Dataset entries
/-- The 600-byte message of R210 from registers and a block index, ACC being zero. -/
def message (rs : Regs) (acc : List Byte) (idx : BitVec 64) : List Byte :=
  rs[0].toList ++ rs[1].toList ++ rs[2].toList ++ rs[3].toList ++ rs[4].toList ++ rs[5].toList ++ rs[6].toList ++ acc
    ++ [byteOf idx 7, byteOf idx 6, byteOf idx 5, byteOf idx 4, byteOf idx 3, byteOf idx 2, byteOf idx 1, byteOf idx 0]
    ++ [0x52#8, 0x55#8, 0x43#8, 0x2D#8, 0x4B#8, 0x45#8, 0x59#8, 0x53#8, 0x54#8, 0x52#8, 0x45#8, 0x41#8, 0x4D#8, 0x2D#8,
        0x56#8, 0x31#8]

/-- The registers of fresh key material: register i takes the i-th slice of 64 bytes (R33). -/
def slices (km : Vector Byte 448) : Regs :=
  Vector.ofFn fun i => Vector.ofFn fun j => km[Fin.ofNat 448 (64 * i.val + j.val)]

/-- Every register XORed with the block twice over: feedback in the form of R227. -/
def fedBack (ct : Vector Byte 32) (rs : Regs) : Regs :=
  Vector.ofFn fun i => Vector.ofFn fun j => (rs[i])[j] ^^^ ct[Fin.ofNat 32 j.val]

/-- n bytes of the window from an address up hold this vector. -/
def Holds {n : Nat} (s : State) (a : Nat) (v : Vector Byte n) : Prop := ∀ j : Fin n, s.busByte (a + j.val) = .ok v[j]

/-! ## Words about the whole machine -/

/-- The invariant: RAM in canonical form and inside the RAM regions, ERR clear exactly when no code is recorded, ACC zero
(R34, R55, R73). -/
def Invariant (s : State) : Prop :=
  Memory.wf s.mem
    ∧ (∀ c ∈ s.mem, ramByte c.1 = true)
    ∧ (s.err = false ↔ s.errCode = .noError)
    ∧ (∀ j : Fin 128, s.acc[j] = 0#8)

/-- A result followed by another meaning; a stop stays a stop. -/
def andThen (r : Result) (k : State → Result) : Result :=
  match r with
  | .next s => k s
  | .fault f => .fault f
  | .refused x => .refused x

/-- The commands one after another. -/
def execAll : List Instr → State → Result
  | [], s => .next s
  | i :: is, s => andThen (exec i s) (execAll is)

/-- The regions the host may write (R73), the control block apart. -/
def HostWritable (a : Nat) : Prop :=
  regionOf a = some .din ∨ regionOf a = some .reg ∨ regionOf a = some .km ∨ regionOf a = some .rk
    ∨ regionOf a = some .sbox ∨ regionOf a = some .sel ∨ regionOf a = some .kc

/-- The bytes only the host writes: DIN, KM, RK, SBOX, SEL, KC (R39, R41..R45). -/
def HostOnly (a : Nat) : Prop :=
  regionOf a = some .din ∨ regionOf a = some .km ∨ regionOf a = some .rk
    ∨ regionOf a = some .sbox ∨ regionOf a = some .sel ∨ regionOf a = some .kc

/-- The indices in ascending order of priority, ties in their original order (R253). -/
def StablePerm (ps perm : List Nat) : Prop :=
  perm.Perm (List.range ps.length)
    ∧ perm.Pairwise fun u v => ps.getD u 0 < ps.getD v 0 ∨ (ps.getD u 0 = ps.getD v 0 ∧ u < v)

/-- The opcodes of R123. -/
def definedOpcodes : List (BitVec 8) :=
  [0x01#8, 0x10#8, 0x11#8, 0x12#8, 0x13#8, 0x14#8, 0x15#8, 0x16#8, 0x20#8, 0x21#8, 0x22#8, 0x23#8, 0x24#8, 0x25#8, 0x26#8]

/-- The checks of R281 on a command word, in order, said of the word's bits: register fields at the places each format gives
them (R113..R119), the round field at bits 4:0 (R120). -/
def wordCheck (w : BitVec 32) (s : State) : Option ErrorCode :=
  let op := (w >>> 24).toNat
  let rdBad := w &&& 0x00E00000#32 = 0x00E00000#32
  let rs1Bad := w &&& 0x001C0000#32 = 0x001C0000#32
  let rs2Bad := w &&& 0x00038000#32 = 0x00038000#32
  let tables := op = 0x21 ∨ op = 0x22 ∨ op = 0x26
  if BitVec.ofNat 8 op ∉ definedOpcodes then some .illegalOpcode
  else if ∀ r ∈ matchRows, r.selects w = false then some .reservedField
  else if (op ∈ [0x11, 0x12, 0x13, 0x14, 0x16] ∧ rdBad) ∨ (op ∈ [0x11, 0x12, 0x13, 0x15] ∧ rs1Bad) ∨ (op = 0x12 ∧ rs2Bad)
    then some .badRegister
  else if op = 0x21 ∧ 24 ≤ (w &&& 0x1F#32).toNat then some .badRound
  else if tables ∧ Config.maxSel < s.selCount.toNat then some .badSelCount
  else if tables ∧ s.strict = true ∧ (s.sbLen ≠ 6144#16 ∨ s.rkLen ≠ 1536#16) then some .invalidInputSize
  else none

end Sys2Proof.Claim

open Sys2Proof Sys2Proof.Machine Sys2Proof.Claim

/-! ## Encoding -/

/-- R112..R120, R123: decoding the word of a command gives the command back, with every value of every field, the register
fields 7 and the round fields 24..31 among them. -/
def Obligations.DecodeEncodeRoundTrip : Prop := ∀ i : Instr, decode (encode i) = .ok i

/-- R126: each word stands for at most one command: a word that decodes is the encoding of what it decodes to. -/
def Obligations.EncodeDecodeRoundTrip : Prop := ∀ (w : BitVec 32) (i : Instr), decode w = .ok i → encode i = w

◆ What to work on
Look through the entries and find each line that has the string "toNat". Copy those lines.

◆ Your solution
  let op := (w >>> 24).toNat
  else if op = 0x21 ∧ 24 ≤ (w &&& 0x1F#32).toNat then some .badRound
  else if tables ∧ Config.maxSel < s.selCount.toNat then some .badSelCount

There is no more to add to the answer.